Task goal: In the entries below, find every line with the string "true" and copy it.

>>>

-- ==== Sys2Proof/Machine/BeamOut.lean ====
section
/-! DEFINITION. Beam outputs (16): the DSI links, their command queue, tearing effect, and holding the glass. -/

namespace Sys2Proof.Machine

/-- The output block of Beam b changed. -/
def Chip.onBmo (b : Beam) (f : BmoBeam → BmoBeam) (c : Chip) : Chip := { c with bmo := upd c.bmo b f }

/-- BMO_STATx.LINK: 0 high-impedance, 1 LP-11, 2 running, 3 ULPS, 4 Mark-1. -/
def Chip.link (c : Chip) (b : Beam) : Nat := c.rf (R.BMO_STAT b) 2 0


/-- BMO_STATx.HOLD: 0 NONE, 1 ENTERING, 2 HELD, 3 RELEASING. -/
def Chip.holdSt (c : Chip) (b : Beam) : Nat := c.rf (R.BMO_STAT b) 5 4

/-- HOLD set. -/
def Chip.setHold (b : Beam) (v : Nat) (c : Chip) : Chip := c.wf (R.BMO_STAT b) 5 4 v

/-- MODE in use: 3 acts as 0. -/
def Chip.bmoMode (c : Chip) (b : Beam) : Nat := if c.rf (R.BMO_CTRL b) 2 1 = 3 then 0 else c.rf (R.BMO_CTRL b) 2 1

/-- FMT in use: 3 acts as 0. -/
def Chip.bmoFmt (c : Chip) (b : Beam) : Nat := if c.rf (R.BMO_CTRL b) 5 4 = 3 then 0 else c.rf (R.BMO_CTRL b) 5 4

/-- LANES in use. -/
def Chip.bmoLanes (c : Chip) (b : Beam) : Nat := clampN 1 4 (c.rf (R.BMO_CTRL b) 12 10)

/-- DUAL. -/
def Chip.dual (c : Chip) (b : Beam) : Bool := c.rb (R.BMO_CTRL b) 3

/-- The two links of a Beam. -/
def beamLinks (b : Beam) : Fin 4 × Fin 4 := if b.val = 0 then (0, 1) else (2, 3)

/-- The links that run: the first of the Beam, with DUAL both (R473). -/
def Chip.links (c : Chip) (b : Beam) : List (Fin 4) :=
  if c.dual b then [(beamLinks b).1, (beamLinks b).2] else [(beamLinks b).1]

/-- Something leaves on every link of a Beam that runs. -/
def Chip.onLinks (b : Beam) (f : Fin 4 → Output) (c : Chip) : Chip := forEach (c.links b) (fun l c => c.emit (f l)) c

/-- The second link's lanes follow LINK with DUAL at 1, and stay high-impedance with DUAL at 0 (R473). -/
def Chip.secondLanes (b : Beam) (c : Chip) : Chip := c.emit (.dsiLanes (beamLinks b).2 (if c.dual b then c.link b else 0))

/-- LINK set, with the state of the lanes. -/
def Chip.setLink (b : Beam) (v : Nat) (c : Chip) : Chip :=
  ((c.wf (R.BMO_STAT b) 2 0 v).emit (.dsiLanes (beamLinks b).1 v)).secondLanes b

/-- The virtual channel of a Beam's packets. -/
def Chip.dsiVc (c : Chip) (b : Beam) : Nat := c.rf (R.BMO_CTRL b) 9 8

/-! ### The check of R472 -/

/-- Columns of one link. -/
def Chip.linkCols (c : Chip) (b : Beam) : Nat := if c.dual b then (c.beam b).hactive / 2 else (c.beam b).hactive

/-- P of R472, four times. -/
def Chip.payload4 (c : Chip) (b : Beam) : Nat :=
  c.linkCols b * (if c.bmoFmt b = 1 then 9 else 12) + (if c.bmoMode b = 2 then 4 else 0)

/-- Four times the lane bit rate, and four times 1 Mb/s, in one unit (R470). -/
def Chip.laneRate (c : Chip) (b : Beam) : Nat × Nat :=
  let k := c.beam b
  (96 * k.appliedRate.toNat * c.rf (R.BMO_RATE b) 9 0, 16 * synUnit * k.synPost)

/-- A link above 1,500 Mb/s sends the initial deskew (R469, R474). -/
def Chip.deskewLinks (b : Beam) (c : Chip) : Chip :=
  if 1500 * (c.laneRate b).2 < (c.laneRate b).1 then c.onLinks b .dsiDeskew else c

/-- Conditions on rate, and on format (R472). -/
def Chip.linkCheck (c : Chip) (b : Beam) : Bool × Bool :=
  let k := c.beam b
  let num := c.rf (R.BMO_RATE b) 9 0
  let bits := (c.laneRate b).1
  let unit := (c.laneRate b).2
  let words := ceilDiv (c.payload4 b + 24) (4 * c.bmoLanes b)
  let rate := decide (1 ≤ num) && k.htotal * num % 128 == 0 && decide (80 * unit ≤ bits) && decide (bits ≤ 2500 * unit)
    && (if c.bmoMode b = 0 then decide (words * 128 ≤ k.hactive * num)
        else decide ((words + 48) * 128 ≤ (k.hactive + k.hfront) * num))
  let fmt := (c.bmoFmt b != 1 || c.linkCols b % 4 == 0) && (!c.dual b || k.hactive % 2 == 0)
  (rate, fmt)

/-! ### Command packets (R480, R481) -/

/-- The command data types of R469; true for a long packet, none for any other type. -/
def cmdLong (dt : Nat) : Option Bool :=
  if dt = 0x39 ∨ dt = 0x29 then some true
  else if dt = 0x05 ∨ dt = 0x15 ∨ dt = 0x03 ∨ dt = 0x13 ∨ dt = 0x23 then some false
  else none

/-- Words of the packet with this header; none for a bad packet (R480). -/
def packetWords (h : Word) : Option Nat :=
  match cmdLong (fld h 7 0) with
  | none => none
  | some long =>
    if fld h 31 24 ≠ 0 then none
    else if long then (if 252 < fld h 23 8 then none else some (1 + ceilDiv (fld h 23 8) 4))
    else some 1

/-- Queued words into packets: the whole packets, the words of one not yet whole, and whether a bad packet was met. -/
def splitPackets : Nat → List Word → List (List Word) × List Word × Bool
  | 0, ws => ([], ws, false)
  | _, [] => ([], [], false)
  | fuel + 1, h :: t =>
    match packetWords h with
    | none => ([], [], true)
    | some n =>
      if (h :: t).length < n then ([], h :: t, false)
      else
        let (ps, rest, bad) := splitPackets fuel ((h :: t).drop n)
        ((h :: t).take n :: ps, rest, bad)

/-- Words queued: those not released and those of released packets (R481). -/
def BmoBeam.level (q : BmoBeam) : Nat := q.fifo.length + (q.ready.map List.length).sum

/-- A word written to BMO_CMD_FIFOx (R481). -/
def Chip.cmdWord (b : Beam) (v : Word) (c : Chip) : Chip :=
  if 64 ≤ (c.bmo[b]).level then c.sb (R.BMO_STICKY b) 4
  else c.onBmo b fun q => { q with fifo := q.fifo ++ [v] }

/-- SEND: every whole packet queued is released; a bad packet is discarded with everything after it (R481). -/
def Chip.cmdSend (b : Beam) (c : Chip) : Chip :=
  let (ps, rest, bad) := splitPackets 64 (c.bmo[b]).fifo
  (c.sbIf bad (R.BMO_STICKY b) 5).onBmo b fun q => { q with fifo := rest, ready := q.ready ++ ps }

/-! ### Hold lists (R486, R490) -/

/-- A hold list read from Vellum: its packets, or none when it reaches past Vellum, holds a bad packet, or is read with an
uncorrectable word. Bytes past a multiple of 4 are not part of it, and a packet that the list cuts short is bad. -/
def Chip.holdList (b : Beam) (base len : Nat) (c : Chip) : Option (List (List Word)) × Chip :=
  let n := min 256 len / 4
  if vlmSize < base + 4 * n then (none, c)
  else
    let (bs, bad, c) := c.vRead .beam b base (4 * n)
    let ws := (List.range n).map fun i => w32 (leNat ((bs.drop (4 * i)).take 4))
    let (ps, rest, e) := splitPackets 64 ws
    (if bad || e || !rest.isEmpty then none else some ps, c)

/-- ENTER written 1 (R486, R491). -/
def Chip.holdEnter (b : Beam) (c : Chip) : Chip :=
  if c.holdSt b ≠ 0 ∨ c.link b ≠ 2 then c.sb (R.BMO_STICKY b) 6
  else
    let (l, c) := c.holdList b (c.rd (R.BMO_ENTER_BASE b)).toNat (c.rf (R.BMO_ENTER_LEN b) 8 0)
    match l with
    | none => c.sb (R.BMO_STICKY b) 5
    | some ps => (c.setHold b 1).onBmo b fun q => { q with list := ps, listDone := ps.isEmpty, heldFrame := none }

/-- RELEASE written 1 (R490, R491): the link leaves ULPS. -/
def Chip.holdRelease (b : Beam) (c : Chip) : Chip :=
  if c.holdSt b ≠ 2 then c.sb (R.BMO_STICKY b) 6
  else (((c.setHold b 3).wb (R.BMO_HOLD b) 2 false).setLink b 4).onBmo b fun q => { q with marking := true }

/-- Step 3 of a release finds EN at 0: it ends there (R490). -/
def Chip.releaseStep3 (b : Beam) (c : Chip) : Chip :=
  if c.holdSt b = 3 ∧ ¬c.rb (R.BMO_CTRL b) 0 ∧ (c.bmo[b]).list.isEmpty ∧ c.link b = 1 then c.setHold b 0 else c
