-- ==== Sys2Proof/Machine/Sound.lean ====
section
/-! DEFINITION. Sound (17): voices, gains, buses, effects, audio ports, microphone routes and the capture ring. -/

namespace Sys2Proof.Machine

/-- The sound engine's state changed. -/
def Chip.onSnd (f : SndSt → SndSt) (c : Chip) : Chip := { c with snd := f c.snd }

/-- Logical voice v. -/
def Chip.voice (c : Chip) (v : Nat) : VoiceSt := Sparse.get {} c.snd.voices v

/-- Logical voice v set. -/
def Chip.setVoice (v : Nat) (x : VoiceSt) (c : Chip) : Chip := c.onSnd fun s => { s with voices := Sparse.set {} s.voices v x }

/-- Bus b changed. -/
def Chip.onBus (b : Bus) (f : BusSt → BusSt) (c : Chip) : Chip := c.onSnd fun s => { s with buses := upd s.buses b f }

/-- Audio port p changed. -/
def Chip.onAud (p : Fin 3) (f : AudPort → AudPort) (c : Chip) : Chip := c.onSnd fun s => { s with ports := upd s.ports p f }

/-- SND_V_STAT.STATE: 0 IDLE, 1 ARMED, 2 PLAYING, 3 RELEASING (R499). -/
def Chip.vState (c : Chip) (v : Nat) : Nat := c.rf (R.V_STAT v) 1 0

/-- STATE set. -/
def Chip.setVState (v st : Nat) (c : Chip) : Chip := c.wf (R.V_STAT v) 1 0 st

/-- Fs in Hz (R493). -/
def Chip.fs' (c : Chip) : Nat := match c.rf R.AUD_CLK 1 0 with | 0 => 44100 | 2 => 96000 | _ => 48000

/-- Frames of a time in ms: ceil(ms × Fs / 1000). -/
def Chip.frames (c : Chip) (ms : Nat) : Nat := ceilDiv (ms * c.fs') 1000

/-! ### Sample formats (R497) -/

/-- Bytes per sample of a format. -/
def fmtBytes (f : Nat) : Nat := match f with | 1 => 2 | 2 => 2 | 3 => 4 | _ => 1

/-- The format is stereo. -/
def fmtStereo (f : Nat) : Bool := f == 2 || f == 3

/-- ITU-T G.711 µ-law to its 16-bit linear form (assumption 21, PRESUMED). -/
def ulaw (b : Nat) : Int :=
  let u := 255 - b
  let t : Int := (((u % 16) * 8 + 0x84) * 2 ^ (u / 16 % 8) : Nat)
  if 128 ≤ u then 0x84 - t else t - 0x84

/-- ITU-T G.711 A-law to its 16-bit linear form (assumption 21, PRESUMED). -/
def alaw (b : Nat) : Int :=
  let a := (BitVec.ofNat 8 b ^^^ 0x55#8).toNat
  let seg := a / 16 % 8
  let t : Nat := a % 16 * 16
  let m : Nat := if seg = 0 then t + 8 else (t + 0x108) * 2 ^ (seg - 1)
  if 128 ≤ a then (m : Int) else -(m : Int)

/-- Stored bytes of one sample to x of its two channels (R497, R498). -/
def sampleOf (f : Nat) (bs : List Byte) : Int × Int :=
  let b (i : Nat) : Nat := (bs.getD i 0).toNat
  let s8 (i : Nat) : Int := signed 8 (b i) * 65536
  let s16 (i : Nat) : Int := signed 16 (b i + 256 * b (i + 1)) * 256
  match f with
  | 0 => (s8 0, s8 0)
  | 1 => (s16 0, s16 0)
  | 2 => (s8 0, s8 1)
  | 3 => (s16 0, s16 2)
  | 4 => (ulaw (b 0) * 256, ulaw (b 0) * 256)
  | _ => (alaw (b 0) * 256, alaw (b 0) * 256)

/-! ### Gains (R506 to R510) -/

/-- A quotient rounded half away from zero; the divisor is positive. -/
def roundAway (a : Int) (b : Nat) : Int :=
  if 0 ≤ a then (2 * a + b) / (2 * b) else -((-(2 * a) + b) / (2 * b))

<<<

Answer area:
/-- The command data types of R469; true for a long packet, none for any other type. -/
  if dt = 0x39 ∨ dt = 0x29 then some true
    | none => ([], [], true)
  else (((c.setHold b 3).wb (R.BMO_HOLD b) 2 false).setLink b 4).onBmo b fun q => { q with marking := true }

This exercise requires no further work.